2015年5月24日
明治22年(1889)2月11日、大日本帝国憲法発布の日の朝、文部大臣森有礼(ありのり)(薩摩出身、41歳)は、永田町大臣官邸において、長州出身西野文太郎(23歳)に暗殺された。凶器は出刃包丁であった。西野はその場で警護の者によって仕込み杖で斬り殺された。
その西野文太郎の遺書とも言うべき2月8日付の父親、母親、そして弟妹への手紙が、驚くべきことに、事件直後の3月11日に出版された「刺客西野文太郎の伝」に掲載されている。
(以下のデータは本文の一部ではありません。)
/-- The fields of a SEND_COMMAND word (30_encoding.md R78). -/
def Obligations.SendWordFields : Prop :=
  ∀ (p : Params) (w : Word32) (path : Path) (baud : Word32), w.toNat % 256 = 3 →
    ∃ src dst angle, decode p (.request w path baud) = .instr (.sendCommand src dst angle) ∧
      src.toNat = w.toNat / 256 % 16 ∧ dst.toNat = w.toNat / 4096 % 16 ∧
      angle = if w.toNat / 65536 < 32768 then (w.toNat / 65536 : Int) else (w.toNat / 65536 : Int) - 65536

/-- Words and frames written out from 95_test_vectors.md (W-1, W-2, W-3, W-10, W-12, ENC-1, ENC-9) decode to the
instructions they stand for. The parameters are the vectors', not the hardware's. -/
def Obligations.SampleEncodingsDecode : Prop :=
  decode vectorParams (.request 0x00000001#32 [0x41#8] 115200#32) = .instr (.openLink [0x41#8] 115200#32) ∧
  decode vectorParams (.request 0x00000002#32 [] 0) = .instr .closeLink ∧
  decode vectorParams (.request 0x12341003#32 [] 0) = .instr (.sendCommand 0 1 4660) ∧
  decode vectorParams (.request 0x80000103#32 [] 0) = .instr (.sendCommand 1 0 (-32768)) ∧
  decode vectorParams (.request 0x00000004#32 [] 0) = .instr .pollStatus ∧
  decode vectorParams (.wire .command [0xFE#8, 0xCA#8, 0x10#8, 0x34#8, 0x12#8, 0x2D#8, 0xE6#8]) =
    .instr (.commandFrame 0 1 4660 0xE62D#16) ∧
  decode vectorParams (.wire .status [0xFE#8, 0xCA#8, 0x21#8, 0x00#8, 0xF0#8, 0xE1#8]) =
    .instr (.statusFrame 1 2 0x00#8 0xE1F0#16)

/-! ### Checksum -/

/-- For an odd polynomial CHECKSUM is injective on payloads of 1 byte and on payloads of 2 bytes, so every status byte
and every angle has its own checksum, and a changed payload never validates against the old checksum field
(41_checksum.md R105). -/
def Obligations.PayloadCorruptionIsDetected : Prop :=
  ∀ p : Params, p.crc.poly.getLsbD 0 = true →
    (∀ d d' : List Byte, d.length = d'.length → (d.length = 1 ∨ d.length = 2) → d ≠ d' →
      checksum p.crc d ≠ checksum p.crc d' ∧ (validate p.crc d' (checksum p.crc d)).1 = false) ∧
    (∀ x y : Byte, x ≠ y → statusCk p x ≠ statusCk p y) ∧
    ∀ a b : Int, -32768 ≤ a → a ≤ 32767 → -32768 ≤ b → b ≤ 32767 → a ≠ b → commandCk p a ≠ commandCk p b

/-- For payloads of one length CHECKSUM is affine over GF(2): it sends the XOR of three to the XOR of their checksums,
for every parameter set (the argument of 41_checksum.md R105). -/
def Obligations.ChecksumIsAffine : Prop :=
  ∀ (c : CrcParams) (x y z : List Byte), x.length = y.length → y.length = z.length →
    checksum c (List.zipWith (· ^^^ ·) (List.zipWith (· ^^^ ·) x y) z) = checksum c x ^^^ checksum c y ^^^ checksum c z

/-- The empty input (41_checksum.md R107). -/
def Obligations.ChecksumOfNothing : Prop :=
  (∀ c : CrcParams, checksum c [] = (if c.refout then c.init.reverse else c.init) ^^^ c.xorout) ∧
  checksum crcCcittFalse [] = 0xFFFF#16

/-- The catalogue check values over ASCII "123456789" (41_checksum.md R102). -/
def Obligations.CatalogueCheckValues : Prop :=
  checksum crcCcittFalse [0x31#8, 0x32#8, 0x33#8, 0x34#8, 0x35#8, 0x36#8, 0x37#8, 0x38#8, 0x39#8] = 0x29B1#16 ∧
  checksum crcXmodem [0x31#8, 0x32#8, 0x33#8, 0x34#8, 0x35#8, 0x36#8, 0x37#8, 0x38#8, 0x39#8] = 0x31C3#16 ∧
  checksum crcKermit [0x31#8, 0x32#8, 0x33#8, 0x34#8, 0x35#8, 0x36#8, 0x37#8, 0x38#8, 0x39#8] = 0x2189#16 ∧
  checksum crcArc [0x31#8, 0x32#8, 0x33#8, 0x34#8, 0x35#8, 0x36#8, 0x37#8, 0x38#8, 0x39#8] = 0xBB3D#16 ∧
  checksum crcModbus [0x31#8, 0x32#8, 0x33#8, 0x34#8, 0x35#8, 0x36#8, 0x37#8, 0x38#8, 0x39#8] = 0x4B37#16

/-- Zero-initialised variants: a payload of zeros has checksum 0, and a magic followed by four zero bytes decodes as
status 0; not so under the default set (70_reset_and_hazards.md R272). -/
def Obligations.ZeroInitialisedVariants : Prop :=
  (∀ c : CrcParams, c.init = 0 → c.xorout = 0 → ∀ n : Nat, checksum c (List.replicate n 0) = 0) ∧
  (∀ p : Params, p.crc.init = 0 → p.crc.xorout = 0 →
    parseStatus p ⟨loByte p.magic, hiByte p.magic, 0, 0, 0, 0⟩ = .decoded ⟨0, 0, 0, 0⟩) ∧
  (crcXmodem.init = 0 ∧ crcXmodem.xorout = 0) ∧ (crcArc.init = 0 ∧ crcArc.xorout = 0) ∧
  checksum crcCcittFalse [0] = 0xE1F0#16

/-! ### Frames -/

/-- Packing and unpacking a header are inverse, both ways, under either nibble order (42_frame_codec.md R121). -/
def Obligations.HeaderPackingIsInvertible : Prop :=
  (∀ (p : Params) (s d : Nibble), unpackHeader p (packHeader p s d) = (s, d)) ∧
  (∀ (p : Params) (h : Byte), packHeader p (unpackHeader p h).1 (unpackHeader p h).2 = h) ∧
  ∀ (p : Params) (h : Byte), unpackHeader p h =
    if p.hdrSrcLow then (h.extractLsb' 0 4, h.extractLsb' 4 4) else (h.extractLsb' 4 4, h.extractLsb' 0 4)

/-- Parsing an encoded frame gives its operands and its checksum back, per frame kind (42_frame_codec.md R127). -/
def Obligations.ParseOfEncodePerKind : Prop :=
  (∀ (p : Params) (s d : Nibble) (a : Int), -32768 ≤ a → a ≤ 32767 →
    parseCommand p (encodeCommand p s d a) = .decoded ⟨s, d, a, checksum p.crc (le16 (word16 a))⟩) ∧
  ∀ (p : Params) (s d : Nibble) (x : Byte),
    parseStatus p (encodeStatus p s d x) = .decoded ⟨s, d, x, checksum p.crc [x]⟩

/-- Single-bit flips of a command frame: payload (odd polynomial) and checksum flips fail with ChecksumMismatch, magic
flips with MagicMismatch, and a header flip is delivered (42_frame_codec.md R128, 41_checksum.md R106). -/
def Obligations.CommandFrameBitFlips : Prop :=
  ∀ (p : Params) (s d : Nibble) (a : Int) (k : Nat), -32768 ≤ a → a ≤ 32767 → k < 8 →
    let f := encodeCommand p s d a
    let m : Byte := 1#8 <<< k
    (p.crc.poly.getLsbD 0 = true →
      (∃ e, parseCommand p { f with b3 := f.b3 ^^^ m } = .failed (.checksumMismatch (commandCk p a) e)) ∧
      (∃ e, parseCommand p { f with b4 := f.b4 ^^^ m } = .failed (.checksumMismatch (commandCk p a) e))) ∧
    (∃ o, parseCommand p { f with b5 := f.b5 ^^^ m } = .failed (.checksumMismatch o (commandCk p a))) ∧
    (∃ o, parseCommand p { f with b6 := f.b6 ^^^ m } = .failed (.checksumMismatch o (commandCk p a))) ∧
    (parseCommand p { f with b2 := f.b2 ^^^ m } =
      .decoded ⟨headerSrc p (f.b2 ^^^ m), headerDst p (f.b2 ^^^ m), a, commandCk p a⟩) ∧
    parseCommand p { f with b0 := f.b0 ^^^ m } = .failed .magicMismatch ∧
    parseCommand p { f with b1 := f.b1 ^^^ m } = .failed .magicMismatch

/-- Single-bit flips of a status frame (42_frame_codec.md R128, 41_checksum.md R106). -/
def Obligations.StatusFrameBitFlips : Prop :=
  ∀ (p : Params) (s d : Nibble) (x : Byte) (k : Nat), k < 8 →
    let f := encodeStatus p s d x
    let m : Byte := 1#8 <<< k
    (p.crc.poly.getLsbD 0 = true →
      ∃ e, parseStatus p { f with b3 := f.b3 ^^^ m } = .failed (.checksumMismatch (statusCk p x) e)) ∧
    (∃ o, parseStatus p { f with b4 := f.b4 ^^^ m } = .failed (.checksumMismatch o (statusCk p x))) ∧
    (∃ o, parseStatus p { f with b5 := f.b5 ^^^ m } = .failed (.checksumMismatch o (statusCk p x))) ∧
    (parseStatus p { f with b2 := f.b2 ^^^ m } =
      .decoded ⟨headerSrc p (f.b2 ^^^ m), headerDst p (f.b2 ^^^ m), x, statusCk p x⟩) ∧
    parseStatus p { f with b0 := f.b0 ^^^ m } = .failed .magicMismatch ∧
    parseStatus p { f with b1 := f.b1 ^^^ m } = .failed .magicMismatch

/-! ### The decode cycle -/

/-- Five transitions of the table from IDLE are one decode cycle: same outcome, same final state
(43_resync_decoder.md R151, R159). -/
def Obligations.DecodeCycleRunsTheTransitionTable : Prop :=
  ∀ (s : State) (i : BitVec 1), runCycle 5 (s.setDec .idle i) = .stop (decodeCycle s).1 (decodeCycle s).2

/-- When E delivers the six bytes of `f`, the outcome is PARSE_STATUS(f). The bytes behind a mismatching magic byte
stay in the stream, and a mismatching first byte ends the cycle after one RxByte (43_resync_decoder.md R160). -/
def Obligations.CycleAgreesWithParser : Prop :=
  ∀ (s : State) (f : Bytes6 Byte) (rest : List RxItem), s.env.rx = frameItems f ++ rest →
    (decodeCycle s).1 = parseStatus s.params f ∧
    (f.b0 ≠ magicWire s.params 0#1 →
      (decodeCycle s).2.env.rx = (frameItems f).drop 1 ++ rest ∧
      (decodeCycle s).2.issued = s.issued ++ [.rxByte s.params.tByteMs (.byte f.b0)]) ∧
    (f.b0 = magicWire s.params 0#1 → f.b1 ≠ magicWire s.params 1#1 →
      (decodeCycle s).2.env.rx = (frameItems f).drop 2 ++ rest) ∧
    (f.b0 = magicWire s.params 0#1 → f.b1 = magicWire s.params 1#1 → (decodeCycle s).2.env.rx = rest)

/-- Which primitives a cycle issues, with which budgets, and how many RX bytes it consumes, per outcome
(43_resync_decoder.md R158; 20_memory.md R59; 44_link_session.md R191). -/
def Obligations.BytesConsumedPerOutcome : Prop :=
  ∀ s : State, ∃ cs : List LinkCall, (decodeCycle s).2.issued = s.issued ++ cs ∧
    (∀ (j : Nat) (c : LinkCall), cs[j]? = some c →
      if j < 2 then ∃ a, c = .rxByte s.params.tByteMs a
      else ∃ a, c = .rxBlock 4 (s.baud.map fun r => tBodyMs r.toNat) a) ∧
    match (decodeCycle s).1 with
    | .failed .timeout =>
      (cs.length = 1 ∧ (consumedBytes cs).length = 0) ∨ (cs.length = 2 ∧ (consumedBytes cs).length = 1)
    | .failed .magicMismatch =>
      (cs.length = 1 ∧ (consumedBytes cs).length = 1) ∨ (cs.length = 2 ∧ (consumedBytes cs).length = 2)
    | .failed .incompleteFrame => cs.length = 3 ∧ ∃ k ≤ 3, (consumedBytes cs).length = 2 + k
    | .failed (.checksumMismatch _ _) => cs.length = 3 ∧ (consumedBytes cs).length = 6
    | .decoded _ => cs.length = 3 ∧ (consumedBytes cs).length = 6

/-- A cycle ends in Timeout exactly when an RxByte meets a silence before any mismatch (43_resync_decoder.md R165). -/
def Obligations.TimeoutExactlyOnSilenceBeforeMismatch : Prop :=
  ∀ s : State, (decodeCycle s).1 = .failed .timeout ↔
    (s.env.takeRx.1 = .gap ∨
      (s.env.takeRx.1 = .byte (magicWire s.params 0#1) ∧ s.env.takeRx.2.takeRx.1 = .gap))

/-- A garbage byte equal to the first magic byte, just before a frame, makes the cycle consume the frame's own first
byte: no re-anchoring (43_resync_decoder.md R154, R163). -/
def Obligations.FrameLostAfterPartialMagic : Prop :=
  ∀ (s : State) (f : Bytes6 Byte) (rest : List RxItem),
    magicWire s.params 0#1 ≠ magicWire s.params 1#1 → f.b0 = magicWire s.params 0#1 →
    s.env.rx = .byte (magicWire s.params 0#1) :: (frameItems f ++ rest) →
      (decodeCycle s).1 = .failed .magicMismatch ∧ (decodeCycle s).2.env.rx = (frameItems f).drop 1 ++ rest

/-- A body that falls silent after `k < 4` bytes fails as IncompleteFrame, and its bytes are gone: a frame split across
two cycles is not decoded (43_resync_decoder.md R155, 70_reset_and_hazards.md R269). That the silence is used up with
the read is the model's (log entry 3). -/
def Obligations.SplitFrameIsLost : Prop :=
  ∀ (s : State) (body : List Byte) (rest : List RxItem), body.length < 4 →
    s.env.rx = magicItems s.params ++ body.map RxItem.byte ++ .gap :: rest →
      (decodeCycle s).1 = .failed .incompleteFrame ∧ (decodeCycle s).2.env.rx = rest

/-- Perpetual misalignment under the example magic and checksum: on `n` periods of the repeated frame entered at
offset 2, `n` polls each fail with ChecksumMismatch(0xCAFE, 0xF360) and consume one period
(43_resync_decoder.md R164). -/
def Obligations.PerpetualMisalignment : Prop :=
  ∀ (n : Nat) (s : State) (rest : List RxItem), s.params.magic = 0xCAFE#16 → s.params.crc = crcCcittFalse →
    s.pending = none → s.sess = .opened →
    s.env.rx = (List.replicate n (frameItems ⟨0xFE#8, 0xCA#8, 0xF6#8, 0x99#8, 0xFE#8, 0xCA#8⟩)).flatten ++ rest →
      ∃ t, execAll (List.replicate n .pollStatus) s = .next t ∧ t.env.rx = rest ∧ t.sess = .opened ∧
        t.respTrace = s.respTrace ++ List.replicate n (.pollStatus .checksumMismatch none) ∧
        t.logTrace = s.logTrace ++ List.replicate n (.checksumMismatch 0xCAFE#16 0xF360#16)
この出版の背景には、「国家の柱石、教育家の泰斗たる森大臣に不義非道なる刃を加えたる兇徒西野文太郎」とされているものの、暗殺者西野への発行人の共感があったことが推察される。
同書には「精神一到何事か成らざらんとは古聖の言なり。西野文太郎は恒にこの言を服膺し身は野に在ると官に在るとを問わず専ら攻学に意を注ぎ……其の読む所の書と云えば維新前後勤王愛国の為に忠死したる人々の遺書にあらざれば、近頃熱心に学び始めたるドイツ学の初歩なりしという。殊に同人の好んで読みたるは故吉田松陰の遺稿なる武教講録にて三度の食を廃することあるもこれが講読を廃したることなしとかや」「西野は勤王愛国の精神に富み、かつ将来なすあるの大志を抱きながら」などと西野が各所で持ち上げられている。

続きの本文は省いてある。